Sparking Peace, Practicing Resurrection
A Book Review
Wendell Berry’s Manifesto: The Mad Farmer Liberation Front is one of those works that I return to over and over again. So many lines from this poem have spoken to me over the years, but here as Easter approaches, I think the most significant gift it has given me are the last two words: “Practice resurrection.” I think I finally “got it” when I began imagining resurrection as something I can practice and do rather than some far-fetched, 2000 year old story, isolated in time and space. The resurrection became more than just a story to “believe” in and hope will happen to me and everyone I love, too, when we die. It was through a living practice of action verb resurrection that I really came to believe in it.
Perhaps my most profound experience of practicing resurrection has been through the Guns to Gardens movement, a swords to ploughshares ministry allowing people to transform their instruments of death into life-giving garden tools. The resurrective power of this work reverberates well beyond the newly forged metal; it breathes new life into communities, hearts and minds, our collective grief and hopelessness. It reorients us towards a practice of resurrection in all aspects of our life, too.

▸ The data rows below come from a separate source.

/-! ## Memory -/

/-- The state after the acquire of a load with an ORD (R85, R122). -/
def acquired (s : State) : Option Scope → State
  | some sc => acquire s s.focus.1 (scopeCode sc)
  | none => s
/-- The state in which a load of n bytes at a reads them: one that the core's own buffer and read cache do not answer goes out behind what
the ports on its path have accepted (R118). -/
def askedIn (s : State) (a n : Nat) (bypass : Bool) : State :=
  if answered s s.focus.1 bypass a n then s else clearPath s s.focus.1 a
/-- No link holds what is ahead of it. -/
def pathOpen (s : State) (a n : Nat) (bypass : Bool) : Bool :=
  answered s s.focus.1 bypass a n || pathClear (clearPath s s.focus.1 a) s.focus.1 a
/-- The n bytes at location a as the core in focus reads them (R81, R121). -/
def visible (s : State) (a n : Nat) (bypass : Bool) : List Byte :=
  let t := askedIn s a n bypass
  (coreBytes t t.focus.1 bypass a n).map (·.1)
/-- The n bytes at a are memory of the module, backed and behind a link that is up, outside the steward window, and not poisoned, and the load
is held up nowhere. -/
def readable (s : State) (a n : Nat) (bypass : Bool) : Bool :=
  (!isDpa a || backed s a) && linkStateOf s a == 2 && !isHostLoc a && !isPeerLoc a && !isSw a && pathOpen s a n bypass
    && (let t := askedIn s a n bypass
        (coreBytes t t.focus.1 bypass a n).all fun b => !b.2)
/-- What a load of n bytes at a does beside answering: it goes out behind what is ahead of it (R118), single-bit errors of the words that it
reads at their home are corrected and counted (R82), and a load that bypasses the read cache drops the lines that it reads past (R121). -/
def readPast (s : State) (a n : Nat) (acq : Option Scope) : State :=
  let t := askedIn s a n acq.isSome
  let u := correctLoad t t.focus.1 acq.isSome a n
  if acq.isSome then dropLines u u.focus.1 a n else u
/-- A store at location a finds its DPA backed. -/
def storable (s : State) (a : Nat) : Bool := !isDpa a || backed s a
/-- The bytes of an access within one block stand in the buffer of the core in focus, in the open entry of their block (R81); where that
needs an entry and none is free, the oldest has left (R119). An aligned 8-byte access can act on a port (R401). -/
def buffered (s : State) (a : Nat) (bs : List Byte) : State :=
  let g := s.focus.1
  let c := getCore s g
  let t := if c.sb.any (fun e => e.block == a / 64 * 64 && !e.closed) || c.sb.length < 32 then s else drainEntry s g 0
  setCore t g (sbMerge (getCore t g) (a / 64 * 64)
    { off := a % 64, bytes := bs, who := selfAdder s, act := bs.length == 8 && a % 8 == 0, life := makerLife s g (selfAdder s) })
/-- The scalar register and the vector register of stream position p. -/
def streamSReg (p : Fin 4) : SReg := .s ⟨12 + p.val, by omega⟩
def streamVReg (p : Fin 4) : Fin 16 := ⟨12 + p.val, by omega⟩
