-- ==== Sys2Proof/Certificates/Slice0/Obligations.lean ====
section
/-!
DEFINITION. The statements for the provers. A statement about an instruction gives the whole next state, so that what it does not name is
unchanged: every register, every special register, every byte of memory.
-/
section Claims
open Sys2Proof Sys2Proof.Machine Sys2Proof.Safety

/-! ## Words and instructions (R28-R50) -/

/-- R33-R38, R48, R50: the decoder gives back every well-formed instruction, with every operand at every value, from the word that the
encoder makes of it. -/
def Obligations.DecodeOfEncode : Prop :=
  ∀ i : Instr, wfInstr i = true → isEvent i = false → (encode i).bind decode = some i

/-- R33-R38, R50: a word that decodes stands for a well-formed instruction, no event, and has no bit to spare: encoding what it decodes to
gives the word back. R48, R50: a word whose OP is a reserved major is no instruction, and every other major is that of some instruction. -/
def Obligations.DecodedWords : Prop :=
  (∀ (w : BitVec 96) (i : Instr), decode w = some i → encode i = some w ∧ wfInstr i = true ∧ isEvent i = false)
  ∧ ((∀ w : BitVec 96, reservedMajor (w.extractLsb' 88 8).toNat = true → decode w = none)
       ∧ ∀ op : BitVec 8, reservedMajor op.toNat = false → ∃ (w : BitVec 96) (i : Instr), w.extractLsb' 88 8 = op ∧ decode w = some i)

/-- Words that the spec itself writes out, or whose fields it writes out, and what they stand for (R74, R168 and the examples of the
chapters). -/
def Obligations.WordsOfTheSpec : Prop :=
  decode 0x200086000000000000000028 = some (.li (.x 3) 40)
    ∧ decode 0x01008B0E2000000000000000 = some (.add (.x 5) (.x 3) (.reg (.x 4)))
    ∧ decode 0x02008D0C2800000000000001 = some (.sub (.x 6) (.x 3) (.imm 1))
    ∧ decode 0x280000000000000000000000 = some .nop
    ∧ decode 0x220000000000000000000000 = some (.b 0 0)
    ∧ decode 0x211101325800000000000000 = some (.csk .ltn 0 (.x 12) (.reg (.x 11)))
    ∧ decode 0x7700A0851000000000000000 = some (.vdot .rne (.x 16) 1 (.v 2))
    ∧ decode 0xB00088002800000000000010 = some (.fpush (.x 4) (.imm 16))
    ∧ decode 0xB001B4002800000000000010 = some (.fpushSpec (.x 26) (.imm 16))
    ∧ decode 0xC10040B42DF0000000000000 = some (.vtopk 0 0 13 (.imm 0) (.x 31))
    ∧ decode 0 = none ∧ decode (BitVec.allOnes 96) = none
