-- ==== Sys2Proof/Tests/Slice0.lean ====
section
/-!
SUPPORT. Small tests: a word of every instruction decoded, terms that the checks refuse, and for every statement with hypotheses a state
and operands that meet them. Expected results come from the spec's tables and examples, or are worked by hand from its rules.
-/
namespace Sys2Proof.Tests
open Sys2Proof.Machine Sys2Proof.Safety
set_option Elab.async false

/-! ## Decoding: words made up from the encoding tables, field by field -/

/-- R67, R68. -/
theorem test_decode_arithmetic :
    decode 0x0100027C2000000000000000 = some (.add (.la 1) (.s 15) (.reg .z))
    ∧ decode 0x020009FC2800FFFFFFFFFFFF = some (.sub .z (.x 63) (.imm (-1)))
    ∧ decode 0x0300830A1800000000000000 = some (.mul (.x 1) (.x 2) (.reg (.x 3)))
    ∧ decode 0x040021081800000000000000 = some (.mulh (.s 0) (.x 2) (.reg (.la 3)))
    ∧ decode 0x05008200280000000000000A = some (.mulhn (.x 1) (.la 0) (.imm 10))
    ∧ decode 0x0600830A1800000000000000 = some (.div (.x 1) (.x 2) (.reg (.x 3)))
    ∧ decode 0x070089163000000000000000 = some (.divn (.x 4) (.x 5) (.reg (.x 6)))
    ∧ decode 0x08008F224800000000000000 = some (.rem (.x 7) (.x 8) (.reg (.x 9)))
    ∧ decode 0x0900952C2800000000000007 = some (.remn (.x 10) (.x 11) (.imm 7))
    ∧ decode 0x1200830A1800000000000000 = some (.min (.x 1) (.x 2) (.reg (.x 3)))
    ∧ decode 0x1300830A1800000000000000 = some (.max (.x 1) (.x 2) (.reg (.x 3)))
    ∧ decode 0x1400830A1800000000000000 = some (.minn (.x 1) (.x 2) (.reg (.x 3)))
    ∧ decode 0x1500830A1800000000000000 = some (.maxn (.x 1) (.x 2) (.reg (.x 3))) := by
  decide

/-- R67, R68, R70. -/
theorem test_decode_logic :
    decode 0x0A0083089800000000000000 = some (.and (.x 1) (.x 2) (.reg (.s 3)))
    ∧ decode 0x0B0083089800000000000000 = some (.or (.x 1) (.x 2) (.reg (.s 3)))
    ∧ decode 0x0C0083089800000000000000 = some (.xor (.x 1) (.x 2) (.reg (.s 3)))
    ∧ decode 0x0D0083089800000000000000 = some (.andn (.x 1) (.x 2) (.reg (.s 3)))
    ∧ decode 0x0E008308280000000000003F = some (.shl (.x 1) (.x 2) (.imm 63))
    ∧ decode 0x0F0083082800000000000040 = some (.shr (.x 1) (.x 2) (.imm 64))
    ∧ decode 0x1000830A4800000000000000 = some (.sar (.x 1) (.x 2) (.reg (.x 9)))
    ∧ decode 0x1100830A4800000000000000 = some (.rol (.x 1) (.x 2) (.reg (.x 9)))
    ∧ decode 0x160083080000000000000000 = some (.clz (.x 1) (.x 2))
    ∧ decode 0x170087100000000000000000 = some (.ctz (.x 3) (.x 4))
    ∧ decode 0x18008A100000000000000000 = some (.popc (.x 5) .z) := by
  decide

Which is what the newly released children’s book, Sparking Peace, by Teresa Kim Pecinovksy and Hannah Rose Martin, points to: the possibilities for emergent new life all around us. The book involves a Guns to Gardens community event, where the dad in the story explains to his child that they are changing “something sad, something that breaks our hearts” into something new. (When I read it with my 6 year old, she lit up in recognition at the blacksmithing part: “Mom! That’s what you do!”)
But the story really centers on a relationship between the child and a neighbor. It demonstrates how new life can spring forth from restorative justice, after the child accidentally breaks the neighbor’s window with a ball. It hints at the sadness and broken hearts we all carry from time to time and how relationship can make something new from even those places of despair. It shows the ways new life emerges from death in compost and gardening. And it invites children and adult readers alike to ask questions and create their own newness through the experience of Sparking Peace. To that end, it also contains helpful discussion prompts and guidance for talking about gun violence with children at the back.
This book is a practice of resurrection. It asks us to nurture the new life all around us, even in a death-riddled, broken world. With its beautiful illustrations by Gabhor Utomo and just lovely storytelling, it is a wonderful addition to any family, church, school, or community library.
Available now from Herald Press.




I ordered two copies when you first posted this, one for home and one for church. I'm glad to have this resource for our children's Sunday school classes in light of today's tragic shooting at FSU. It's one way to respond to evil with creativity and keep nurturing new life.